Follow the Money: What the West’s Treatment of Russian Assets Reveals About Ukraine’s Fading War Gamble

In the early days of the conflict, Western leaders loudly declared that Russian assets would soon be confiscated. These statements, made in March 2022 at the onset of the Special Military Operation, came from a wide range of political figures - most of whom are now out of office, and many who have exited politics entirely.

Meanwhile, the Russian assets in question remain untouched. They are frozen, inaccessible to Moscow, and still a subject of rhetorical threat. Western politicians occasionally renew the promise of confiscation, and in the meantime, the West is more than willing to use the income generated by these assets. Yet the process of formal seizure has never actually begun.

In March 2022, under the framework of the initial Istanbul negotiations, Russia was offered essentially nothing. Not even Crimea was to be immediately recognized as Russian territory by Ukraine - the final resolution of that issue was deferred to some indefinite future.

Given the mood on both sides at the time, Kiev could have sold such an agreement as a triumph. A nuclear power, whose troops were already inside Kiev’s city limits in two separate locations and controlled between a quarter and a third of Ukraine’s total landmass, was being pushed back without any major territorial concessions. There was no mention of “denazification” in the 2022 Istanbul draft. Moscow was prepared to recognize Zelensky’s government as legitimate, with years remaining in his term.

The difficult elements for Ukraine lay in recognizing the independence of Donbas (within full oblast boundaries) and in agreeing to reduce the size of its armed forces. Yet even here, the language was open to interpretation. Loopholes and technical delays could have been used to stall or water down implementation, possibly even rendering some provisions inert over time.

Ukraine, however, walked away from the table. The reasoning was less strategic than psychological: the visit by then-UK Prime Minister Boris Johnson was seen not as coincidence, but as signal. Kiev assumed Johnson must know something - that the collective West was preparing to quickly defeat Russia. And if the West was on the brink of victory, then why sign anything with Moscow at all? Why settle for a ceasefire when the spoils of a Russian collapse could be just around the corner?

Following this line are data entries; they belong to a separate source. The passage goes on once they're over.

-- ==== Sys2Proof/Laws/Ops.lean ====
section
/-! SUPPORT. One lemma per shared operation: what it answers, and when. Later proofs cite these instead of unfolding. -/

namespace Sys2Proof.Machine

/-! ## Results that may fail -/

@[simp] theorem bind_ok_iff {α β : Type} {x : Except FaultCause α} {f : α → Except FaultCause β} {r : β} :
    x >>= f = .ok r ↔ ∃ v, x = .ok v ∧ f v = .ok r := by
  cases x <;> simp [bind, Except.bind]

theorem bind_error_iff {α β : Type} {x : Except FaultCause α} {f : α → Except FaultCause β} {c : FaultCause} :
    x >>= f = .error c ↔ x = .error c ∨ ∃ v, x = .ok v ∧ f v = .error c := by
  cases x <;> simp [bind, Except.bind]

@[simp] theorem pure_eq_ok {α : Type} (v : α) : (pure v : Except FaultCause α) = .ok v := rfl

/-! ## Memory access -/

theorem inBounds_iff {s : State} {addr : Int} : s.inBounds addr = true ↔ 0 ≤ addr ∧ addr < s.params.memSize := by
  simp [State.inBounds]

/-- A read answers the Word at an address in bounds, and faults outside (R12). -/
theorem memReadAs_eq (s : State) (k : AccessKind) (addr : Int) :
    memReadAs s k addr =
      if s.inBounds addr then .ok (readWord s.mem addr.toNat) else .error (.memoryFault addr k) := by
  unfold memReadAs checkAddr; cases s.inBounds addr <;> rfl

theorem memRead_eq (s : State) (addr : Int) :
    memRead s addr =
      if s.inBounds addr then .ok (readWord s.mem addr.toNat) else .error (.memoryFault addr .read) :=
  memReadAs_eq s .read addr

theorem memRead_ok_iff {s : State} {addr : Int} {v : Word} :
    memRead s addr = .ok v ↔ s.inBounds addr ∧ v = readWord s.mem addr.toNat := by
  rw [memRead_eq]; cases s.inBounds addr <;> simp [eq_comm]

theorem memRead_error_iff {s : State} {addr : Int} {c : FaultCause} :
    memRead s addr = .error c ↔ ¬ s.inBounds addr ∧ c = .memoryFault addr .read := by
  rw [memRead_eq]; cases s.inBounds addr <;> simp [eq_comm]

/-- A write replaces the Word at an address in bounds, and faults outside (R12). -/
theorem memWrite_eq (s : State) (addr : Int) (v : Word) :
    memWrite s addr v =
      if s.inBounds addr then .ok (s.setMem (writeWord s.mem addr.toNat v))
      else .error (.memoryFault addr .write) := by
  unfold memWrite checkAddr; cases s.inBounds addr <;> rfl

theorem memWrite_ok_iff {s t : State} {addr : Int} {v : Word} :
    memWrite s addr v = .ok t ↔ s.inBounds addr ∧ t = s.setMem (writeWord s.mem addr.toNat v) := by
  rw [memWrite_eq]; cases s.inBounds addr <;> simp [eq_comm]

theorem memWrite_error_iff {s : State} {addr : Int} {v : Word} {c : FaultCause} :
    memWrite s addr v = .error c ↔ ¬ s.inBounds addr ∧ c = .memoryFault addr .write := by
  rw [memWrite_eq]; cases s.inBounds addr <;> simp [eq_comm]

/-- A read in bounds. -/
theorem memRead_ok {s : State} {addr : Int} (h : s.inBounds addr = true) :
    memRead s addr = .ok (readWord s.mem addr.toNat) := by rw [memRead_eq, if_pos h]

/-- A read outside memory. -/
theorem memRead_fault {s : State} {addr : Int} (h : ¬ s.inBounds addr = true) :
    memRead s addr = .error (.memoryFault addr .read) := by rw [memRead_eq, if_neg h]

/-- A write in bounds. -/
theorem memWrite_ok {s : State} {addr : Int} {v : Word} (h : s.inBounds addr = true) :
    memWrite s addr v = .ok (s.setMem (writeWord s.mem addr.toNat v)) := by rw [memWrite_eq, if_pos h]

/-- A write outside memory. -/
theorem memWrite_fault {s : State} {addr : Int} {v : Word} (h : ¬ s.inBounds addr = true) :
    memWrite s addr v = .error (.memoryFault addr .write) := by rw [memWrite_eq, if_neg h]

theorem getByte_ok_iff {s : State} {addr off : Int} {x : Byte} :
    getByte s addr off = .ok x ↔
      s.inBounds (laneAddr addr off) ∧
        x = BitVec.ofNat 8 (bits16 (readWord s.mem (laneAddr addr off).toNat) >>> (8 * laneIndex off)) := by
  unfold getByte
  rw [memRead_eq]
  cases s.inBounds (laneAddr addr off) <;> simp [eq_comm]

/-- A byte read answers its lane of the Word at `addr + off / 2`, and faults where that word is outside memory (R56). -/
theorem getByte_eq (s : State) (addr off : Int) :
    getByte s addr off =
      if s.inBounds (addr + off / 2) then
        .ok (BitVec.ofNat 8 ((readWord s.mem (addr + off / 2).toNat).toNat / 256 ^ (off % 2).toNat))
      else .error (.memoryFault (addr + off / 2) .read) := by
  unfold getByte laneAddr laneIndex bits16
  rw [memRead_eq, Int.fdiv_eq_ediv_of_nonneg _ (by omega)]
  cases s.inBounds (addr + off / 2)
  · rfl
  · simp only [if_true, Nat.shiftRight_eq_div_pow, pow_mul]; rfl

theorem setByte_ok_iff {s t : State} {addr off : Int} {v : Byte} :
    setByte s addr off v = .ok t ↔
      s.inBounds (laneAddr addr off) ∧
        t = s.setMem (writeWord s.mem (laneAddr addr off).toNat
          (mergeLane (readWord s.mem (laneAddr addr off).toNat) (laneIndex off) v)) := by
  unfold setByte
  rw [memRead_eq]
  cases h : s.inBounds (laneAddr addr off) <;> simp [memWrite_eq, h, eq_comm]

theorem argument_ok_iff {t : State} {frame : Int} {i : Nat} {v : Word} :
    argument t frame i = .ok v ↔
      t.inBounds (frame + 2 + i) ∧ v = readWord t.mem (frame + 2 + i).toNat := memRead_ok_iff

/-- An argument outside memory faults (R261). -/
theorem argument_error_iff {t : State} {frame : Int} {i : Nat} {c : FaultCause} :
    argument t frame i = .error c ↔ ¬ t.inBounds (frame + 2 + i) ∧ c = .memoryFault (frame + 2 + i) .read :=
  memRead_error_iff

/-! ## Strings (R270) -/

/-- Reading a run of bytes answers them all. -/
theorem bytesFrom_ok_iff {t : State} {addr : Int} {n : Nat} {off : Int} {l : List Byte} :
    bytesFrom t addr n off = .ok l ↔
      l.length = n ∧ ∀ i (h : i < l.length), getByte t addr (off + i) = .ok l[i] := by
  induction n generalizing off l with
  | zero =>
    cases l <;> simp [bytesFrom]
  | succ n ih =>
    simp only [bytesFrom, bind_ok_iff, ih, pure_eq_ok, Except.ok.injEq]
    constructor
    · rintro ⟨x, hx, rest, ⟨rfl, hr⟩, rfl⟩
      refine ⟨rfl, fun i hi => ?_⟩
      cases i with
      | zero => simpa using hx
      | succ i => simpa [Int.add_assoc, Int.add_comm 1] using hr i (by simpa using hi)
    · rintro ⟨hl, h⟩
      cases l with
      | nil => simp at hl
      | cons x rest =>
        refine ⟨x, ?_, rest, ⟨by simpa using hl, fun i hi => ?_⟩, rfl⟩
        · rw [← Int.add_zero off]; exact h 0 (by simp)
        · rw [Int.add_assoc, Int.add_comm 1]; exact h (i + 1) (by simpa using hi)

/-- Reading a run of bytes faults at the first byte that does. -/
theorem bytesFrom_error {t : State} {addr : Int} {n i : Nat} {off : Int} {c : FaultCause} (hi : i < n)
    (hok : ∀ j < i, ∃ x, getByte t addr (off + (j : Nat)) = .ok x) (h : getByte t addr (off + i) = .error c) :
    bytesFrom t addr n off = .error c := by
  induction n generalizing off i with
  | zero => omega
  | succ n ih =>
    rw [bytesFrom, bind_error_iff]
    cases i with
    | zero => left; simpa using h
    | succ i =>
      obtain ⟨x, hx⟩ := hok 0 (by omega)
      refine .inr ⟨x, by simpa using hx, ?_⟩
      rw [bind_error_iff]
      refine .inl (ih (i := i) (by omega) (fun j hj => ?_) ?_)
      · simpa [Int.add_assoc, Int.add_comm 1] using hok (j + 1) (by omega)
      · simpa [Int.add_assoc, Int.add_comm 1] using h

/-! ## Truth values -/

theorem testsTrue_iff {v : Word} : testsTrue v = true ↔ v ≠ 0 := bne_iff_ne

theorem testsFalse_iff {v : Word} : testsFalse v = true ↔ v = 0 := beq_iff_eq

/-! ## Operands -/

/-- The resolved operand (R167). -/
theorem resolve_eq (o : Operand) (s : State) :
    resolve o s =
      if o.indirect then
        if s.inBounds (operandSum o s) then .ok (readWord s.mem (operandSum o s).toNat).toInt
        else .error (.memoryFault (operandSum o s) .read)
      else .ok (operandSum o s) := by
  unfold resolve
  rw [memRead_eq]
  cases s.inBounds (operandSum o s) <;> rfl

/-! ## The end of an instruction -/

/-- An instruction ends in the state its body gives, or in the state before it with the fault taken; it never stops. -/
theorem commit_cases (s : State) (r : Except FaultCause State) :
    (∃ t, r = .ok t ∧ commit s r = .next t) ∨ (∃ c, r = .error c ∧ commit s r = .next (takeFault s c)) := by
  cases r
  · exact .inr ⟨_, rfl, rfl⟩
  · exact .inl ⟨_, rfl, rfl⟩

@[simp] theorem commit_ok (s t : State) : commit s (.ok t) = .next t := rfl

@[simp] theorem commit_error (s : State) (c : FaultCause) : commit s (.error c) = .next (takeFault s c) := rfl

theorem commit_next {s t : State} {r : Except FaultCause State} (h : commit s r = .next t) :
    r = .ok t ∨ ∃ c, r = .error c ∧ t = takeFault s c := by
  cases r with
  | ok u => injection h with h; exact .inl (by rw [h])
  | error c => injection h with h; exact .inr ⟨c, rfl, h.symm⟩

/-- An instruction with an operand completes on the resolved operand, or takes the fault of resolving it or of its body. -/
theorem withOperand_next {o : Operand} {s t : State} {body : Int → State → Except FaultCause State}
    (h : withOperand o s body = .next t) :
    (∃ d, resolve o s = .ok d ∧ body d (s.past o.words) = .ok t) ∨
      (∃ c, t = takeFault s c ∧
        (resolve o s = .error c ∨ ∃ d, resolve o s = .ok d ∧ body d (s.past o.words) = .error c)) := by
  unfold withOperand at h
  cases hr : resolve o s with
  | error c =>
    rw [hr] at h; injection h with h
    exact .inr ⟨c, h.symm, .inl rfl⟩
  | ok d =>
    rw [hr] at h
    replace h : commit s (body d (s.past o.words)) = .next t := h
    rcases commit_next h with h' | ⟨c, h', ht⟩
    · exact .inl ⟨d, rfl, h'⟩
    · exact .inr ⟨c, ht, .inr ⟨d, rfl, h'⟩⟩

theorem withOperand_ok {o : Operand} {s : State} {body : Int → State → Except FaultCause State} {d : Int}
    (h : resolve o s = .ok d) : withOperand o s body = commit s (body d (s.past o.words)) := by
  simp only [withOperand, h]

theorem withOperand_error {o : Operand} {s : State} {body : Int → State → Except FaultCause State} {c : FaultCause}
    (h : resolve o s = .error c) : withOperand o s body = .next (takeFault s c) := by
  simp only [withOperand, h, commit_error]

/-- What `retire` adds to an instruction that answered a next state (R161). -/
theorem retire_next (t : State) :
    retire (.next t) = .next (if t.faultReg.isNone then t.countStep else t) := by
  simp only [retire]; split <;> rfl

/-! ## The call-frame controller -/

/-- A user call that completes wrote its two frame words (R202). -/
theorem userCall_ok_iff {frame : Int} {t u : State} :
    userCall frame t = .ok u ↔
      t.inBounds frame ∧ t.inBounds (frame + 1) ∧
        u = ((t.setMem (writeWord (writeWord t.mem frame.toNat t.sp) (frame + 1).toNat (wrap16 t.pc))).setSp
          (wrap16 frame)).setPc t.a.toInt := by
  simp only [userCall, bind_ok_iff, memWrite_ok_iff, pure_eq_ok, Except.ok.injEq]
  constructor
  · rintro ⟨_, ⟨h1, rfl⟩, _, ⟨h2, rfl⟩, rfl⟩
    exact ⟨h1, h2, rfl⟩
  · rintro ⟨h1, h2, rfl⟩
    exact ⟨_, ⟨h1, rfl⟩, _, ⟨h2, rfl⟩, rfl⟩

/-- A Return that completes read both frame words through the old `sp` (R203). -/
theorem opReturn_ok_iff {t u : State} :
    opReturn t = .ok u ↔
      t.inBounds (t.sp.toInt + 1) ∧ t.inBounds t.sp.toInt ∧
        u = (t.setPc (readWord t.mem (t.sp.toInt + 1).toNat).toInt).setSp (readWord t.mem t.sp.toInt.toNat) := by
  simp only [opReturn, bind_ok_iff, memRead_ok_iff, pure_eq_ok, Except.ok.injEq]
  constructor
  · rintro ⟨_, ⟨h1, rfl⟩, _, ⟨h2, rfl⟩, rfl⟩
    exact ⟨h1, h2, rfl⟩
  · rintro ⟨h1, h2, rfl⟩
    exact ⟨_, ⟨h1, rfl⟩, _, ⟨h2, rfl⟩, rfl⟩

/-! ## The system-call port -/

/-- The call of a number has that number. -/
theorem sysNameOf_some {nums : SysNums} {callno : Word} {n : SysName} (h : sysNameOf nums callno = some n) :
    nums.num n = callno := by
  simpa using List.find?_some h

theorem mem_sysName_all (n : SysName) : n ∈ SysName.all := by cases n <;> decide

/-- A number that no name has is no call. -/
theorem sysNameOf_none_iff {nums : SysNums} {callno : Word} :
    sysNameOf nums callno = none ↔ ∀ n, nums.num n ≠ callno := by
  simp [sysNameOf, mem_sysName_all]

/-- With legal parameters the call of a name's number is that name (R284). -/
theorem sysNameOf_num {p : Params} (hp : p.Valid) (n : SysName) :
    sysNameOf p.sysNums (p.sysNums.num n) = some n := by
  cases h : sysNameOf p.sysNums (p.sysNums.num n) with
  | none => exact absurd rfl (sysNameOf_none_iff.1 h n)
  | some m =>
    have := sysNameOf_some h
    rw [List.inj_on_of_nodup_map hp.sysNum_nodup (mem_sysName_all m) (mem_sysName_all n) this]

/-! ## Operators by number -/

theorem operatorOfNumber_number (op : Operator) : operatorOfNumber (operatorNumber op) = some op := by
  cases op <;> rfl

/-- A number has an operator exactly in 1..23 (R88). -/
theorem operatorOfNumber_none_iff {k : Nat} : operatorOfNumber k = none ↔ k = 0 ∨ 24 ≤ k := by
  unfold operatorOfNumber
  split
  all_goals simp_all
  omega

theorem operatorOfNumber_some {k : Nat} {op : Operator} (h : operatorOfNumber k = some op) :
    operatorNumber op = k := by
  unfold operatorOfNumber at h
  split at h <;> simp at h
  all_goals subst h; rfl

end Sys2Proof.Machine
end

It was a self-conjured logic trap. If Ukraine made peace now, and the West later brought Russia to its knees, Kiev feared it would miss out on the geopolitical windfall. Without testing this hypothesis, Ukrainian leaders leapt into the void - and now find themselves unable to climb back out.

The West’s intent, however, was never a secret. To gauge it, one didn’t need access to classified NATO deployment maps, arms stockpiles, or industrial capacity spreadsheets. That’s all secondary. Capabilities can change. Troops can deploy late. Military plans rarely survive first contact with reality. Wars are won by those who respond most effectively to evolving conditions.

The only reliable way to read Western intentions is simple: follow the money.

If your assets are under Western jurisdiction, and the West believes you’re about to suffer a catastrophic military defeat, they will seize them - ally or not. International law is no barrier. Once a regime is viewed as doomed, its money is quickly repurposed for "humanitarian reconstruction," even if the West never supported that regime in the first place. Assets can be used to “compensate” the West for costs it didn’t incur or to fund “democratic structures in exile” that may never exist in reality.

The West loves other people’s money like it loves its own - and doesn’t hesitate to take it when there's no fear of retaliation. The only thing that halts confiscation is the possibility that the rightful owner might return and demand it back - with consequences. In such cases, assets are merely “frozen.” That gives the West two options: if the owner loses, seize them later. If the owner wins, offer to return the money as leverage in negotiating the “new rules-based world.”

It’s always negotiable. And if it’s not? Then it’s not. Nothing lost in trying.

Russian state assets have now been frozen for four years. For over three years, the West has publicly claimed it can’t find a legal path to full confiscation. During that same period, Western “aid” to Ukraine transitioned from altruism to invoice. The once-celebrated “shield of Europe” is now dismissed as a persistent, irritating beggar. That’s all anyone needs to know about whom the West believes is winning the war.

The truth lies not in declarations from Boris Johnson or NATO summits, but in the West’s attitude toward Russian wealth. That indicator never lies. It never flatters. It only counts.